Question

A particle is projected with velocity $2\sqrt{gh}$ and at an angle ${60}^{\circ }$ the horizontal so that it just clear two walls of equal height ${}^{\prime }{h}^{\prime }$ which are at a distance $2h$ from each other. The time taken by the particle to travels between these two walls is

• A. $2\sqrt{\frac{2h}{g}}$
• B. $\sqrt{\frac{h}{2g}}$
• C. $2\sqrt{\frac{h}{g}}$
• D. $\sqrt{\frac{h}{g}}$

Answer 1

Answer: (C)

$2\sqrt{\frac{h}{g}}$

Given - $u=2\sqrt{gh},\theta ={60}^o,$ horizontal distance $d=2h$

As the particle is projected with an initial velocity , at an angle with horizontal ,therefore it is a projectile motion . We know that , the horizontal velocity remains constant in a projectile motion .

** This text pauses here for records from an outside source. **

-- ==== Sys2Proof/Tests/Slice0.lean ====
section
/-!
SUPPORT. Smoke tests of WellFormed, words of the spec's encodings, vectors of spec/95_test_vectors.md (each test names its
own), and for every statement of Obligations.lean with hypotheses a state and operands that meet them.
-/

namespace Sys2Proof.Tests

open Machine

/-! ## Small states -/

/-- `EEP_READ_LEADIN = 0`, the reference `EEP_WIDTH_DETECT` (95_test_vectors.md), `SRAM_MAX = 32768`. -/
def params0 : Params := ⟨.zero, [(6, .six), (14, .fourteen)], 32768⟩

/-- The same with `EEP_READ_LEADIN = 4`. -/
def params4 : Params := { params0 with readLeadin := .four }

/-- A 512-byte EEPROM behind the small window, idle and erased. -/
def eep512 : Eep :=
  { size := 512, bits := some .six, winMask := 0x0F000000#32, winMatch := 0x0D000000#32, phase := .idle, op := .read,
    count := 0, addr := 0, buf := 0, stream := [], content := [] }

/-- An 8192-byte EEPROM of 14 address bits. -/
def eep8192 : Eep := { eep512 with size := 8192, bits := some .fourteen }

/-- An 8192-byte EEPROM of unresolved width. -/
def eepUnresolved : Eep := { eep512 with size := 8192, bits := none }

/-- A 128 KiB FlashROM with identifier 0x09C2, idle and erased (95_test_vectors.md section 4). -/
def flash128 : Flash := { size := 131072, id := 0x09C2#16, phase := .idle, bank := 0, content := [] }

/-- A loaded cartridge of kind `k` with a 16 MiB image. -/
def cart (k : Kind) : State :=
  { State.reset with params := params0, cart := ⟨true, k⟩, rom := ⟨0x01000000, []⟩ }

/-- A loaded EEPROM cartridge with engine state `e`. -/
def withEep (e : Eep) : State := { cart .serialEEPROM with eep := e }

/-- A loaded FlashROM cartridge with engine state `f`. -/
def withFlash (f : Flash) : State := { cart .flashROM with flash := f }

/-- The 128 KiB FlashROM in phase `p`. -/
def inPhase (p : FlashPhase) : State := withFlash { flash128 with phase := p }

/-- A loaded 32768-byte StaticRAM. -/
def withSram (m : Memory) : State := { cart .staticRAM with sram := ⟨32768, 0x7FFF#32, m⟩ }

/-- The next state, if there is one. -/
def next? : Result → Option State
  | .next s => some s
  | .fault _ => none
  | .refused _ => none

/-- Why a step was refused, if it was. -/
def refusal? : Result → Option Refusal
  | .next _ => none
  | .fault _ => none
  | .refused r => some r

/-- What the caller got. -/
def resp? (r : Result) : Option Response := (next? r).map (·.resp)

/-- Bits from digits. -/
def bin (l : List Nat) : List Bool := l.map (· == 1)

/-! ## WellFormed refuses what the table's patterns exclude -/

theorem test_wf_sector_offset : ¬(Instr.flSectorErase 0x3001#16).WellFormed ∧ (Instr.flSectorErase 0x3000#16).WellFormed := by
  decide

Hence , horizontal velocity of particle is

$u_x=u\cos \theta$

or $u_x=2\sqrt{gh}\times \cos 60$

or $u_x=2\sqrt{gh}\times 1/2=\sqrt{gh}$

Therefore , time taken by particle to cover the horizontal distance of $2h$ will be ,

$t=2h/u_x=2h/\sqrt{gh}=2\sqrt{h/g}$